2024-05-27 13:04:34 - DEBUG - FileHashStore - tag_object: pid refs file does not exists for pid arctic-data.6190.1 but cid refs file exists at: /home/mok/testing/knbvm_python/refs/cids/a8/2e/b0/67ca0959f287d95eb4b43de10a6fd8f003859533cbcb01860005ac6a8f  for cid: a82eb067ca0959f287d95eb4b43de10a6fd8f003859533cbcb01860005ac6a8f
# We only write the pid refs file since cid refs exists
2024-05-27 13:04:34 - DEBUG - FileHashStore - _write_refs_file: Writing id (a82eb067ca0959f287d95eb4b43de10a6fd8f003859533cbcb01860005ac6a8f) into a tmp file in: /home/mok/testing/knbvm_python/refs/tmp
2024-05-27 13:04:34 - DEBUG - FileHashStore - _verify_hashstore_references: verifying pid (arctic-data.6190.1) and cid (a82eb067ca0959f287d95eb4b43de10a6fd8f003859533cbcb01860005ac6a8f) refs files. Additional Note: Pid refs file doesn't exist, but cid refs exists.

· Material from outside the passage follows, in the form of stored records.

-- ==== Sys2Proof/Machine/Ops.lean ====
section
/-! DEFINITION. The shared operations: raising an error, storing a result in a narrower register,
the PhaseOutput procedures (spec/40_phase_output.md), the two setters (41_pump_pwm.md R121,
42_heater_pwm.md R135), reading a sensor and publishing (20_memory.md R60, R64), answering a query
(30_encoding.md R91), accepting a strobe (R80) and reset (70_reset_and_hazards.md R290). -/

namespace Sys2Proof.Machine

/-! ### Taking an exception -/

/-- `raise err_X`: the flag is set and nothing else happens; nothing is saved, no control position
changes, no handler runs and there is no return from one (60_exceptions.md R266, R267). -/
def raise (e : ErrFlag) (s : State) : State := { s with err := setFlag e s.err }

/-- What an illegal command word does (30_encoding.md R92). -/
def illegalWord (s : State) : State := raise .illegalCmd s

/-- A command of the component group: it has its effect `t` when `COMPONENT_PORT = 1` and is an
illegal word otherwise (R85, R92 b, 60_exceptions.md R272). -/
def componentOp (s t : State) : State := if s.cfg.componentPort then t else illegalWord s

/-! ### Storing an exact result in a register -/

/-- Whether an exact result is a `uN` value (00_scope.md R8). -/
def fits (w : Nat) (x : Int) : Bool := decide (0 ≤ x ∧ x < 2 ^ w)

/-- The `uN` register value of an exact result: itself where it fits, a free value where it does not
and no rule states one (DESIGN CHOICE, notes/assumptions/4.md). -/
def narrow (w : Nat) (x : Int) (s : State) : BitVec w :=
  if fits w x then BitVec.ofInt w x else Config.freeBits w s.freeIdx

/-- Moves on to the next free value where the one at hand was used. -/
def spend (w : Nat) (x : Int) (s : State) : State :=
  if fits w x then s else { s with freeIdx := s.freeIdx + 1 }

/-! ### PhaseOutput (40_phase_output.md) -/

/-- A unit's two bits. -/
def getPo (x : PoUnit) (s : State) : PhaseOutput :=
  match x with
  | .pump => s.pump.po
  | .heater => s.heater.po
  | .valve => s.valve

/-- The state with a unit's two bits replaced. -/
def setPo (x : PoUnit) (p : PhaseOutput) (s : State) : State :=
  match x with
  | .pump => { s with pump := { s.pump with po := p } }
  | .heater => { s with heater := { s.heater with po := p } }
  | .valve => { s with valve := p }

/-- `PoEnable` (R110): the output is not changed. -/
def poEnable (x : PoUnit) (s : State) : State := setPo x { getPo x s with en := true } s

/-- `PoDisable` (R111): forces immediate off. -/
def poDisable (x : PoUnit) (s : State) : State := setPo x ⟨false, false⟩ s

/-- `PoOn` (R112): a no-op unless enabled, and not remembered. -/
def poOn (x : PoUnit) (s : State) : State :=
  if (getPo x s).en then setPo x { getPo x s with out := true } s else s

/-- `PoOff` (R113): acts whether or not the unit is enabled. -/
def poOff (x : PoUnit) (s : State) : State := setPo x { getPo x s with out := false } s

/-- `ValveSet` (R114): open is output on. -/
def valveSet (v : Bool) (s : State) : State := if v then poOn .valve s else poOff .valve s

/-! ### The setters -/

/-- `PumpSetLevel` (41_pump_pwm.md R121): stores the bucketed level, enabled or not. -/
def pumpSetLevel (p : Percent) (s : State) : State :=
  { s with pump := { s.pump with level := bucket p } }

/-- `HeaterSetDuty` (42_heater_pwm.md R135): above 100 the duty becomes 0 and the range error is
raised. -/
def heaterSetDuty (d : Nat) (s : State) : State :=
  if h : d ≤ 100 then { s with heater := { s.heater with duty := ⟨d, by omega⟩ } }
  else raise .heaterRange { s with heater := { s.heater with duty := 0 } }

/-! ### The sensor space and the telemetry sink (20_memory.md) -/

/-- `TempRead(id)`: what the sensor port presents for `id` during this operation (R60). A read
changes nothing. -/
def tempRead (id : SensorId) (s : State) : Rat :=
  match id with
  | .tA => q16ToRat s.sensors.tA
  | .tB => q16ToRat s.sensors.tB
  | .tAvg => q16ToRat s.sensors.tAvg

/-- `Publish` (R64): the tuple, and the count of publications modulo 2^32. -/
def publish (p i d u : Rat) (hd : Fin 101) (pd : PumpLevel) (s : State) : State :=
  { s with tele := ⟨p, i, d, u, hd, pd, s.tele.seq + 1⟩ }

/-! ### The response port -/

/-- Sends a response (30_encoding.md R80 b, R91). -/
def respond (r : Response) (s : State) : State := { s with rsp := some r }

/-! ### The platform's strobes -/

/-- The operation about to run: the strobe is taken, the sensor port holds its levels, and the
response port is silent until a query answers (R80, 20_memory.md R60). -/
def accept (x : Sensors) (rest : List PortEvent) (s : State) : State :=
  { s with sensors := x, feed := rest, rsp := none }

/-- No strobe: nothing happens and no response is sent (R80, 70_reset_and_hazards.md R291). -/
def idle (s : State) : State := { s with rsp := none }

/-- The reset input is asserted: every register takes its reset value; the parameters stay, and what
is outside the block (the sensor levels, the coming strobes) is not touched (R290). -/
def resetInput (rest : List PortEvent) (s : State) : State :=
  { State.resetWith s.cfg with sensors := s.sensors, feed := rest, freeIdx := s.freeIdx }

/-- What the platform strobes next, and the strobes after it. -/
def fetch (s : State) : Option (PortEvent × List PortEvent) :=
  match s.feed with
  | [] => none
  | e :: rest => some (e, rest)

/-- The feed with a command word put before everything else, at the sensor levels of the moment. -/
def pushCommand (w : CommandWord) (s : State) : State :=
  { s with feed := .command w s.sensors :: s.feed }

end Sys2Proof.Machine
end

2024-05-27 13:04:34 - INFO - FileHashStore - tag_object: Successfully updated cid: a82eb067ca0959f287d95eb4b43de10a6fd8f003859533cbcb01860005ac6a8f with pid: arctic-data.6190.1
2024-05-27 13:04:34 - DEBUG - FileHashStore - tag_object (mp): Removing cid: a82eb067ca0959f287d95eb4b43de10a6fd8f003859533cbcb01860005ac6a8f from reference_locked_cids.
doulikecookiedough commented 1 month ago

This issue has been resolved via BugFix-97: tag_object cid refs file missing pids.

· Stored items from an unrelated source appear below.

/-- R136: on while enabled and the position is below the duty; the position always advances and wraps
at 100. So does the tick that `TICK_MS` runs, whatever `COMPONENT_PORT` is, and so does the command
where the port is open. -/
def Obligations.HeaterTickComparesAndAdvances : Prop :=
  encodeFields .heaterTick = fieldsWord 0x8B 0 0 0 0 0 0 ∧
  ∀ s : State, ∃ (pos' : Fin 100) (t : State),
    pos'.val = (s.heater.pos.val + 1) % 100 ∧
    t = { s with heater :=
      { s.heater with pos := pos', po := ⟨s.heater.po.en,
          if s.heater.po.en = true ∧ s.heater.pos.val < s.heater.duty.val then true else false⟩ } } ∧
    heaterTick s = t ∧ (s.cfg.componentPort = true → exec .heaterTick s = .next t)

/-- R137: any 100 consecutive ticks at an unchanged duty D are on exactly D times, whatever the
starting position. -/
def Obligations.HeaterIsOnForItsDutyOfAFullCycle : Prop :=
  ∀ s : State, s.heater.po.en = true → heaterOnTicks 100 s = s.heater.duty.val

/-! ## PIDController -/

/-- R146: `PID_START` takes the current reading into the history, zeroes the previous output and the
duty, and enables; target, mode, shares and override stay. -/
def Obligations.PidStartResetsTheHistory : Prop :=
  ∀ s : State, s.cfg.componentPort = true →
    encodeFields .pidStart = fieldsWord 0x90 0 0 0 0 0 0 ∧
    exec .pidStart s = .next { s with
      heater := { s.heater with duty := 0 },
      pid := { s.pid with en := true, u1 := 0, pv1 := processValue s.pid.mode s.sensors,
                          pv2 := processValue s.pid.mode s.sensors } }

/-- R149: `PID_STOP` disables and zeroes the duty without touching history, target or override. -/
def Obligations.PidStopKeepsTheHistory : Prop :=
  ∀ s : State, s.cfg.componentPort = true →
    encodeFields .pidStop = fieldsWord 0x91 0 0 0 0 0 0 ∧
    exec .pidStop s = .next { s with
      heater := { s.heater with duty := 0 }, pid := { s.pid with en := false } }

/-- R147: a target outside `[PID_MIN_TEMP, PID_MAX_TEMP)` becomes `PID_MIN_TEMP`; the mode is stored in
every case. -/
def Obligations.PidSetTargetReplacesIllegalTargets : Prop :=
  ∀ (w : Q16) (v : Bool) (s : State), s.cfg.componentPort = true →
    encodeFields (.pidSetTarget w v) = fieldsWord 0x92 0 (if v then 1 else 0) 0 w 0 0 ∧
    exec (.pidSetTarget w v) s = .next { s with pid :=
      { s.pid with target := targetAfter s.cfg (ofQ16 w), mode := if v then .steam else .water } }

/-- R148: `PID_OVERRIDE` replaces the pending override, value and count both, enabled or not. -/
def Obligations.PidOverrideReplacesThePendingOne : Prop :=
  ∀ (w : Q16) (n : BitVec 32) (s : State), s.cfg.componentPort = true →
    encodeFields (.pidOverride w n) = fieldsWord 0x93 0 0 0 w n 0 ∧
    exec (.pidOverride w n) s =
      .next { s with pid := { s.pid with ovrValue := ofQ16 w, ovrCount := n } }

/-- R151 to R161: a disabled cycle does nothing; an enabled one computes the nine steps of the loop, in
exact rationals, from the state before it. So does the cycle that `TICK_MS` runs, whatever
`COMPONENT_PORT` is, and so does the command where the port is open. -/
def Obligations.PidCycleComputesTheNineSteps : Prop :=
  encodeFields .pidCycle = fieldsWord 0x94 0 0 0 0 0 0 ∧
  ∀ s : State, s.cfg.Legal →
    (s.pid.en = false →
      pidCycle s = s ∧ (s.cfg.componentPort = true → exec .pidCycle s = .next s)) ∧
    (s.pid.en = true →
      ∀ pv e kp ts p i d u a b out uc ut : Rat,
        pv = processValue s.pid.mode s.sensors → e = s.pid.target - pv →
        kp = (if pv < s.pid.pv1 ∨ s.pid.mode = .steam then s.cfg.kpPos else s.cfg.kpNeg) →
        p = kp * (s.pid.pv1 - pv) → ts = (s.cfg.samplePeriodMs : Rat) / 1000 →
        i = s.cfg.ki * ts * e → d = s.cfg.kd * (2 * s.pid.pv1 - pv - s.pid.pv2) / ts →
        u = s.pid.u1 + p + i + d →
        a = (if e > 10 then 100 else u) →
        b = (if levelPercent s.pump.level = 0 ∧ pv ≥ s.pid.target + 1 / 2 then min a 5 else a) →
        out = (if s.pid.ovrCount.toNat > 0 then s.pid.ovrValue else b) →
        uc = min (max out 0) 100 →
        ut = (if 0 < uc ∧ uc ≤ s.cfg.pidMinOutput then s.cfg.pidMinOutput else uc) →
        ∃ (duty : Fin 101) (t : State), (duty.val : Int) = ut.floor ∧
          t = { s with
            heater := { s.heater with duty := duty },
            pid := { s.pid with pv2 := s.pid.pv1, pv1 := pv, u1 := uc, p := p, i := i, d := d,
                                u := u, ovrCount := BitVec.ofNat 32 (s.pid.ovrCount.toNat - 1) },
            tele := ⟨p, i, d, u, duty, s.pump.level, s.tele.seq + 1⟩ } ∧
          pidCycle s = t ∧ (s.cfg.componentPort = true → exec .pidCycle s = .next t))

/-- R164 c: under an override (v, n) with v in [0, 100] each of the next n cycles, whatever the sensors
read and whatever the clamps would do, outputs v: the previous output is v and the duty is the
floor of v, or of `PID_MIN_OUTPUT` where v is in (0, `PID_MIN_OUTPUT`]. -/
def Obligations.PidOverrideHoldsForItsCycles : Prop :=
  ∀ (s : State) (v : Rat) (xs : List Sensors), s.cfg.Legal → s.pid.en = true →
    s.pid.ovrValue = v → 0 ≤ v → v ≤ 100 → xs ≠ [] → xs.length ≤ s.pid.ovrCount.toNat →
    (pidCycles xs s).pid.u1 = v ∧
    ((pidCycles xs s).heater.duty.val : Int) =
      (if 0 < v ∧ v ≤ s.cfg.pidMinOutput then s.cfg.pidMinOutput else v).floor ∧
    (pidCycles xs s).pid.ovrCount.toNat = s.pid.ovrCount.toNat - xs.length

/-! ## ShotSequencer -/

/-- R176: an accepted start opens the valve, sets the pump to 100, arms the timer for `init_fill_ms`
and clears the start stamp; an out-of-bound start sets `err_cfg_reject` and nothing else; a start
while active changes nothing. -/
def Obligations.ShotStartValidatesThenStarts : Prop :=
  ∀ (f r z : Millis) (a b : Percent) (s : State), s.cfg.componentPort = true →
    encodeFields (.shotStart f r z a b) = fieldsWord 0xA0 a.toNat b.toNat 0 f r z ∧
    (s.shot.active = true → exec (.shotStart f r z a b) s = .next s) ∧
    (s.shot.active = false → ShotArgsOut f r z a b →
      exec (.shotStart f r z a b) s = .next { s with err := { s.err with cfgReject := true } }) ∧
    (s.shot.active = false → ¬ ShotArgsOut f r z a b →
      ∃ d k, ArmedAt (s.now.toNat + f.toNat) s d k ∧
        exec (.shotStart f r z a b) s = .next { s with
          valve := valveAfter true s.valve, pump := { s.pump with level := .l100 }, freeIdx := k,
          shot := { s.shot with active := true, stage := .initFill, startTime := 0, initFillMs := f,
                                rampMs := r, pauseMs := z, startPct := a, stopPct := b,
                                timer := ⟨true, d⟩ } })

/-- R177: the ramp interval is `10 * ramp_ms / (stop_pct - start_pct)` rounded to the nearest
millisecond, half up, and `SHOT_RAMP_DIV0_MS` for equal percents. -/
def Obligations.RampIntervalRoundsToTheNearest : Prop :=
  ∀ s : State,
    (s.shot.stopPct = s.shot.startPct → rampInterval s = s.cfg.shotRampDiv0Ms.toNat) ∧
    (∀ n : Int, n = (s.shot.stopPct.toNat : Int) - s.shot.startPct.toNat → 0 < n →
      (2 * rampInterval s - 1) * n ≤ 20 * s.shot.rampMs.toNat ∧
      20 * (s.shot.rampMs.toNat : Int) < (2 * rampInterval s + 1) * n)

/-- R178: the INIT_FILL fire sets the pump to the start percent and arms the first ramp step; a fire
with no shot active, whatever the stage, and a fire in IDLE or FULL only disarm the timer (the RAMP and
PAUSE arms are `RampFireStepsThePump` and `RampEndsInPauseOrFull`). -/
def Obligations.InitFillFireEntersRamp : Prop :=
  ∀ s : State,
    (s.cfg.Legal → s.shot.active = true → s.shot.stage = .initFill → s.shot.startPct.toNat ≤ 100 →
      ∃ d k, ArmedAt (s.now.toNat + rampInterval s) s d k ∧
        shotTimerFire s = { s with
          pump := { s.pump with level := bucket s.shot.startPct }, freeIdx := k,
          shot := { s.shot with
            stage := .ramp, timer := ⟨true, d⟩,
            curPct := BitVec.ofNat 8 (s.shot.startPct.toNat + s.cfg.rampFirstOffset) } }) ∧
    ((s.shot.active = false ∨ s.shot.stage = .idle ∨ s.shot.stage = .full) →
      shotTimerFire s = { s with shot := { s.shot with timer := ⟨false, s.shot.timer.deadline⟩ } })

/-- R179: a RAMP fire below the end sets the pump to the current percent, issues the override (100, 3)
past the first step, adds 10 and arms the same interval. -/
def Obligations.RampFireStepsThePump : Prop :=
  ∀ s : State, s.shot.active = true → s.shot.stage = .ramp →
    s.shot.curPct.toNat ≤ s.shot.stopPct.toNat → s.shot.curPct.toNat < 100 →
    ∃ d k, ArmedAt (s.now.toNat + rampInterval s) s d k ∧
      shotTimerFire s = { s with
        pump := { s.pump with level := bucket s.shot.curPct }, freeIdx := k,
        pid := if s.shot.curPct.toNat > s.shot.startPct.toNat + s.cfg.rampFirstOffset then
            { s.pid with ovrValue := 100, ovrCount := 3#32 } else s.pid,
        shot := { s.shot with timer := ⟨true, d⟩,
                              curPct := BitVec.ofNat 8 (s.shot.curPct.toNat + 10) } }

/-- R179, R180, R181, R182: the fire that ends the ramp enters PAUSE (pump 0, timer for `pause_ms`)
when `pause_ms > 0` and FULL otherwise; the PAUSE fire enters FULL, which stamps the start, sets the
pump to 100, issues the override (100, 3) and leaves the timer disarmed. -/
def Obligations.RampEndsInPauseOrFull : Prop :=
  ∀ s : State, s.shot.active = true →
    (s.shot.stage = .ramp →
      (s.shot.curPct.toNat > s.shot.stopPct.toNat ∨ s.shot.curPct.toNat ≥ 100) →
      s.shot.pauseMs.toNat > 0 →
      ∃ d k, ArmedAt (s.now.toNat + s.shot.pauseMs.toNat) s d k ∧
        shotTimerFire s = { s with
          pump := { s.pump with level := .l0 }, freeIdx := k,
          shot := { s.shot with stage := .pause, timer := ⟨true, d⟩ } }) ∧
    ((s.shot.stage = .pause ∨ (s.shot.stage = .ramp ∧ s.shot.pauseMs.toNat = 0 ∧
        (s.shot.curPct.toNat > s.shot.stopPct.toNat ∨ s.shot.curPct.toNat ≥ 100))) →
      shotTimerFire s = { s with
        pump := { s.pump with level := .l100 },
        pid := { s.pid with ovrValue := 100, ovrCount := 3#32 },
        shot := { s.shot with stage := .full, startTime := s.now, stopTime := 0,
                              timer := ⟨false, s.shot.timer.deadline⟩ } })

The solution involves using a threading/multiprocessing Condition, which has a built-in lock (or you can pass one to it), and coordinates all thread/processes - similar to Java's synchronized block.

Also note - pytests now run almost 50% faster (from ~14s to ~8s locally). Testing is ongoing.